• _DIRECTIONS_
Gather every line from the entries below that includes "input".

________________________

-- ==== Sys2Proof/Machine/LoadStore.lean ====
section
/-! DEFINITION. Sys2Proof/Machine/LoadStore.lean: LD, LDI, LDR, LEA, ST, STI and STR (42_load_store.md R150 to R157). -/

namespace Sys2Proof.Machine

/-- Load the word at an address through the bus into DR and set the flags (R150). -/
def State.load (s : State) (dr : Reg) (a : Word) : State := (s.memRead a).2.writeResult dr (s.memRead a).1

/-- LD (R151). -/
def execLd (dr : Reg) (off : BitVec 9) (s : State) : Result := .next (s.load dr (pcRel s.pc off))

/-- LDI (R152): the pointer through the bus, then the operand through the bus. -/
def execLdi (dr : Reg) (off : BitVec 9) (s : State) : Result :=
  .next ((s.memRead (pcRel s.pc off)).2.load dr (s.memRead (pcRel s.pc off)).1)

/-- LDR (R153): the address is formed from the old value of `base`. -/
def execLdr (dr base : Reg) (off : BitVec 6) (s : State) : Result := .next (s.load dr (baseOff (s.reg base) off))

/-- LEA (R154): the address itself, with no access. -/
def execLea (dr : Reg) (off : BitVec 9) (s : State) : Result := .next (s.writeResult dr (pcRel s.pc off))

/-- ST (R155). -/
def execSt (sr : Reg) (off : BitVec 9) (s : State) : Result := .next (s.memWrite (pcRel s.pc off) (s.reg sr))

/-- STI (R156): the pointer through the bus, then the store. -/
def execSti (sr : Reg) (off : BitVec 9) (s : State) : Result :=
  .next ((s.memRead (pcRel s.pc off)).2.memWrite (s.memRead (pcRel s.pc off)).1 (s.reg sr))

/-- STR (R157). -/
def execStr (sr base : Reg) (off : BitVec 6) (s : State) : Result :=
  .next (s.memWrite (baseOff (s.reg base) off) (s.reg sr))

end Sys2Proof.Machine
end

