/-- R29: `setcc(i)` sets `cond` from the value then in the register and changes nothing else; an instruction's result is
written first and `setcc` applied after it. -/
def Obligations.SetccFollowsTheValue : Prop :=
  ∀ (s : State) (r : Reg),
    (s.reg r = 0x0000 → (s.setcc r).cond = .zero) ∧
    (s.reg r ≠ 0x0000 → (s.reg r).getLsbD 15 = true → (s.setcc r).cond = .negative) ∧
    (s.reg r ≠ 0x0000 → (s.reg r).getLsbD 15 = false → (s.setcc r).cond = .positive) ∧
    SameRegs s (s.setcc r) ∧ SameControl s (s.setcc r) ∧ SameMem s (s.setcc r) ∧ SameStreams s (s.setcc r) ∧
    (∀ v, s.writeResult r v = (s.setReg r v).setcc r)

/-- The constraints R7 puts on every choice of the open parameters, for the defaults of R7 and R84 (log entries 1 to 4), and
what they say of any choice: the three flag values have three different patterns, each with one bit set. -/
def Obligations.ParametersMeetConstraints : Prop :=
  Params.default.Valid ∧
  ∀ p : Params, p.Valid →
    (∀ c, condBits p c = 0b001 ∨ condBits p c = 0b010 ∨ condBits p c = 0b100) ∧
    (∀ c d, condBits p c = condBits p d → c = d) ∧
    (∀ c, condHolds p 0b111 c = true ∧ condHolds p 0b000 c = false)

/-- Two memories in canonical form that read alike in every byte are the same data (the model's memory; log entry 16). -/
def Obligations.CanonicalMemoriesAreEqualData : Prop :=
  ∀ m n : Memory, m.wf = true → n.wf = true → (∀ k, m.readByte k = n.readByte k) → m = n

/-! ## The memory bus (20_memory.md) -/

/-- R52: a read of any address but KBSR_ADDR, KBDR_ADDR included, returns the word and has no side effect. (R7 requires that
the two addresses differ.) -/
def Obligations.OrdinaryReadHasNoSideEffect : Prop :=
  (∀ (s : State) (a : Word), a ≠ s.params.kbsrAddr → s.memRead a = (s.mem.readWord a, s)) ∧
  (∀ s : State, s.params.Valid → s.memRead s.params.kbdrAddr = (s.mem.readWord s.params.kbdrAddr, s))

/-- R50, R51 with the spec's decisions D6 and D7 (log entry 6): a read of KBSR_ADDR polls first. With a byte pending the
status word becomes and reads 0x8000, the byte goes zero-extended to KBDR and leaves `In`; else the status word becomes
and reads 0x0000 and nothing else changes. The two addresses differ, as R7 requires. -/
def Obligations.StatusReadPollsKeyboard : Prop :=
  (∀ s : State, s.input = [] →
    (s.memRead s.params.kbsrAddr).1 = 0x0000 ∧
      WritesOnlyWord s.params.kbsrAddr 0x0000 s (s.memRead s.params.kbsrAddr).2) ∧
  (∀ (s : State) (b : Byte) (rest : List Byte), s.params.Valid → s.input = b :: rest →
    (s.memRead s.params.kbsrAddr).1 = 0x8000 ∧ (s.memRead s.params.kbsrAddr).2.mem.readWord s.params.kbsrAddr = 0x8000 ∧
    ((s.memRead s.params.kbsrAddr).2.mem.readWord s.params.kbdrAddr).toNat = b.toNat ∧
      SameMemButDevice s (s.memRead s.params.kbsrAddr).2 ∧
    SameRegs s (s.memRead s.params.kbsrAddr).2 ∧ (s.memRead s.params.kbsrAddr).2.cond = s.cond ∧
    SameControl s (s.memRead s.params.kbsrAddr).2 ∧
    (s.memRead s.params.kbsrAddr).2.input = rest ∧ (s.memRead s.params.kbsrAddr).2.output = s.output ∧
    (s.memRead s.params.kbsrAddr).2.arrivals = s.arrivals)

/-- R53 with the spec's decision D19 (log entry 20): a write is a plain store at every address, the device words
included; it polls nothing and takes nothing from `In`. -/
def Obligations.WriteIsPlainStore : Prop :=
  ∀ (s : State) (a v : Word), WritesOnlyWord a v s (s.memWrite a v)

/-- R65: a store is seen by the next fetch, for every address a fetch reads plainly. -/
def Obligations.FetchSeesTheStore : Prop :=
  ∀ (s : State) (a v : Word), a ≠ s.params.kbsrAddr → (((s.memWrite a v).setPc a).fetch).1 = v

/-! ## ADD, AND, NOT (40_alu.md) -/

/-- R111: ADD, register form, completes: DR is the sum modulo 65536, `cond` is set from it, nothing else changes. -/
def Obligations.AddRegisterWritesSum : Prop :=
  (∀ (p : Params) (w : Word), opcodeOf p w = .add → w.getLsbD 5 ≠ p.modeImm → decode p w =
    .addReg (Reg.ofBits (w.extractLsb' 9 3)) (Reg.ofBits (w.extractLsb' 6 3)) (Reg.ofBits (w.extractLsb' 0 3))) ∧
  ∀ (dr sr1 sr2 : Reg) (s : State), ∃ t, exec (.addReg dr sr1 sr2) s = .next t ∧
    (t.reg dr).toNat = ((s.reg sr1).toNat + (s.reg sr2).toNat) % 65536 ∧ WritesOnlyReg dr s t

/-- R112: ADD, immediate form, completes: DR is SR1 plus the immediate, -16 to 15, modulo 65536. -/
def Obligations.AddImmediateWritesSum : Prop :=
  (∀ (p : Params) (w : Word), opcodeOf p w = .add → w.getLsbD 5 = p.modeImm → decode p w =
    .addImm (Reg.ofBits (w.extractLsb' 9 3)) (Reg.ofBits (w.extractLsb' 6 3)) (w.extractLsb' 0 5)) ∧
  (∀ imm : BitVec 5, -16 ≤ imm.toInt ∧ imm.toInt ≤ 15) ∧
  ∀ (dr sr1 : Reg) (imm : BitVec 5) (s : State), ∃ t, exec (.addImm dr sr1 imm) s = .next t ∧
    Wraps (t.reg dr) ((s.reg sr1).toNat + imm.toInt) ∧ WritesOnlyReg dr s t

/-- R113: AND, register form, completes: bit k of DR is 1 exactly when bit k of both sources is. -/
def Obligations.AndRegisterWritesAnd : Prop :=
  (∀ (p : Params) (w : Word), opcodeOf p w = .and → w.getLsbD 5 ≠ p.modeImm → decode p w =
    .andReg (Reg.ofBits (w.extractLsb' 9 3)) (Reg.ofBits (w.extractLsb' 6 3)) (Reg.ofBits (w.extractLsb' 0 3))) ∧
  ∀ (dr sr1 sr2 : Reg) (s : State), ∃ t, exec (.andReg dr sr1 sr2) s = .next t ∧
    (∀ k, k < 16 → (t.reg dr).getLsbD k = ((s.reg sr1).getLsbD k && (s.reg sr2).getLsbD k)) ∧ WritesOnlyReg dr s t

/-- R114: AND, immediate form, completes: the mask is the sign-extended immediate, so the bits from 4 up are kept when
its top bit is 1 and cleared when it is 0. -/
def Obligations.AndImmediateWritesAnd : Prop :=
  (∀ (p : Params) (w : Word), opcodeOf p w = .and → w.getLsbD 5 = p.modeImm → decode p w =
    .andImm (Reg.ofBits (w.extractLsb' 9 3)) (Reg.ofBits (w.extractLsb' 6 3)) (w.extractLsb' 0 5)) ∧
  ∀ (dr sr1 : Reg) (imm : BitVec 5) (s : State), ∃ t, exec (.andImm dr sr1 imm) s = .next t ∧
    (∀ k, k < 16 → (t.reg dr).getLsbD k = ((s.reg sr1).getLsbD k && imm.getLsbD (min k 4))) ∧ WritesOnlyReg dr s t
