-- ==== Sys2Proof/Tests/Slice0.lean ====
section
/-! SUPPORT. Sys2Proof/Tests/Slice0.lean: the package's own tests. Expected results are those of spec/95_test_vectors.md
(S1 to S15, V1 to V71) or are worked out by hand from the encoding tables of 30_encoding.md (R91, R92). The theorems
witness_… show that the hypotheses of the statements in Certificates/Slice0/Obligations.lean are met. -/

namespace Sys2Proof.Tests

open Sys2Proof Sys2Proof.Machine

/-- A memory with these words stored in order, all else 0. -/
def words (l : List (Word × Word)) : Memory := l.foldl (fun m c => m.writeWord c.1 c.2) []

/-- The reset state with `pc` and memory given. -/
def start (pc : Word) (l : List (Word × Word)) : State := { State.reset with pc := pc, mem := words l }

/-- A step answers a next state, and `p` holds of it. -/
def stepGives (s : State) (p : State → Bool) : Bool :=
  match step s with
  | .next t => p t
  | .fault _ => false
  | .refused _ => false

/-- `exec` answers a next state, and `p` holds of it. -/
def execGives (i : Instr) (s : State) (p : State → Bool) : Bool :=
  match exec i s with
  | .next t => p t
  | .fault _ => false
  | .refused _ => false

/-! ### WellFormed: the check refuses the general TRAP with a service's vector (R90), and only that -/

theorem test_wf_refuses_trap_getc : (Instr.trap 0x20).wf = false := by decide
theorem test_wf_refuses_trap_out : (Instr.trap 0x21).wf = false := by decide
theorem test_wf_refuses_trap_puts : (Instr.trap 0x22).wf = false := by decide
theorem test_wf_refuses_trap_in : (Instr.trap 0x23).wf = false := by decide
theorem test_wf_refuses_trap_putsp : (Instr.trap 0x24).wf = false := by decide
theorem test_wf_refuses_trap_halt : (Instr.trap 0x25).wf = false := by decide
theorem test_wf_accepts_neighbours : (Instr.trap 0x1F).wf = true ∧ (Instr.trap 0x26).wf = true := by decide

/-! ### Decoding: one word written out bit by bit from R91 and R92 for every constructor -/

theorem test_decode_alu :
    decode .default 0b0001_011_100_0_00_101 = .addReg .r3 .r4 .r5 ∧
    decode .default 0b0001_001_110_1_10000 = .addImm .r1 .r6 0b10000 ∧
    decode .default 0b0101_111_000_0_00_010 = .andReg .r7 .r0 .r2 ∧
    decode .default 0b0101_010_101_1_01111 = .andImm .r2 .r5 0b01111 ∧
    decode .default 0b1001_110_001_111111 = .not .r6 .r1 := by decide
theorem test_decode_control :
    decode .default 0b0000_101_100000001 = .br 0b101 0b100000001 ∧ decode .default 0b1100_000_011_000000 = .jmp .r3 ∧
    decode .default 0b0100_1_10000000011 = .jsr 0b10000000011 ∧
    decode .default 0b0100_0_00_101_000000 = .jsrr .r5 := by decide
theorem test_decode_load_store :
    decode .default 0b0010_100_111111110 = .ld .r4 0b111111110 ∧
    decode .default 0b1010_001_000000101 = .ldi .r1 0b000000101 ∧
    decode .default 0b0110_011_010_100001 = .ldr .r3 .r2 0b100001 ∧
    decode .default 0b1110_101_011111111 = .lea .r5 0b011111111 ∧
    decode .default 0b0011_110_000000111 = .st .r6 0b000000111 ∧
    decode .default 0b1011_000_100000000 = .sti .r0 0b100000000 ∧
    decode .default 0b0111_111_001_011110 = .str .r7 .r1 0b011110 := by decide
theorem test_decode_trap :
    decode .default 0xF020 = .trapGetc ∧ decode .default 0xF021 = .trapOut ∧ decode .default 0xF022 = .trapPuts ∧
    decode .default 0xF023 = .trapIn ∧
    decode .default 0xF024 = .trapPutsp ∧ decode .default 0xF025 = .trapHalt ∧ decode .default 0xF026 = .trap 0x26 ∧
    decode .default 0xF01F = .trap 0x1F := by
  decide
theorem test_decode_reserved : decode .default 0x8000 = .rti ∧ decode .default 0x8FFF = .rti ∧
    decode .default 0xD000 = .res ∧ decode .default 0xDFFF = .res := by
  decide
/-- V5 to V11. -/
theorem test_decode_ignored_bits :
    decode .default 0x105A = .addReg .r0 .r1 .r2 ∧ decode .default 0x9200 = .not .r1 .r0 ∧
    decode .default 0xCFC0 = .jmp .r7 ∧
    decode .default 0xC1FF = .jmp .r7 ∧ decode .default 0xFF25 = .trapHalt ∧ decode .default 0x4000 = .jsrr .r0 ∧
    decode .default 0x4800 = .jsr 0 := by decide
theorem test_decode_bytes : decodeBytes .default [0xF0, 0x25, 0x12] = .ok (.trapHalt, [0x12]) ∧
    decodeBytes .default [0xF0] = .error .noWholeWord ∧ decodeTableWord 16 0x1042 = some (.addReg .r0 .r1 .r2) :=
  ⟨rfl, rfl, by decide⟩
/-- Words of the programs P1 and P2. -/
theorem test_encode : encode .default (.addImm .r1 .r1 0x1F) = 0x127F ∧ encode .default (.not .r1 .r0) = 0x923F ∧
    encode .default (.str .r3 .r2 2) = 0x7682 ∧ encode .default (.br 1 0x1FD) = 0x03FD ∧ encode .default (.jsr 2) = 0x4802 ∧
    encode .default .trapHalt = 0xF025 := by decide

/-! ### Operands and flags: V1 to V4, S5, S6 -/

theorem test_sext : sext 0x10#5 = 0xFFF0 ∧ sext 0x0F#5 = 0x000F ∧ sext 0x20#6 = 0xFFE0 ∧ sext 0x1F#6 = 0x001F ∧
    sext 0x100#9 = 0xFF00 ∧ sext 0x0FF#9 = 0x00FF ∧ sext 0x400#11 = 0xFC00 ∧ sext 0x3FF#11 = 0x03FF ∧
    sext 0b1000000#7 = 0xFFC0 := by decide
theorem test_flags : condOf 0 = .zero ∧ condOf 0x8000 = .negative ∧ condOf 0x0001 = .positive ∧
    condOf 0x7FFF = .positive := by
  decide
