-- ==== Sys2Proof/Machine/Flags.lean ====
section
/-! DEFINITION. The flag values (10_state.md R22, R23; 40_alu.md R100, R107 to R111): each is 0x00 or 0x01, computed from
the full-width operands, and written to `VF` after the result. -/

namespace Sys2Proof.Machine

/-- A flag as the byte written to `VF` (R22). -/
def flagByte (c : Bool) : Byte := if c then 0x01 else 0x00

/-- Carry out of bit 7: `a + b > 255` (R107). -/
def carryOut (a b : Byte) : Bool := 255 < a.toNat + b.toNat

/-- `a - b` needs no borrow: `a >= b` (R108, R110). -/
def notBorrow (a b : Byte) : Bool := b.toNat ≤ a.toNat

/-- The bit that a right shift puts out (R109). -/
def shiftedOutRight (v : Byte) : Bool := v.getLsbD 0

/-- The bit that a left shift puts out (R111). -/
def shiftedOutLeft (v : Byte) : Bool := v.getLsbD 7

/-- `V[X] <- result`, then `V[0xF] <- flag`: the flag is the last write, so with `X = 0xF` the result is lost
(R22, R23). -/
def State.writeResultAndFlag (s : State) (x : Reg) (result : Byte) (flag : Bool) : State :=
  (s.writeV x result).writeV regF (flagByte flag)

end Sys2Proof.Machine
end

________________________

• _TASK ANSWER_
  (∀ s : State, s.input = [] →
  (∀ (s : State) (b : Byte) (rest : List Byte), s.params.Valid → s.input = b :: rest →
    (s.memRead s.params.kbsrAddr).2.input = rest ∧ (s.memRead s.params.kbsrAddr).2.output = s.output ∧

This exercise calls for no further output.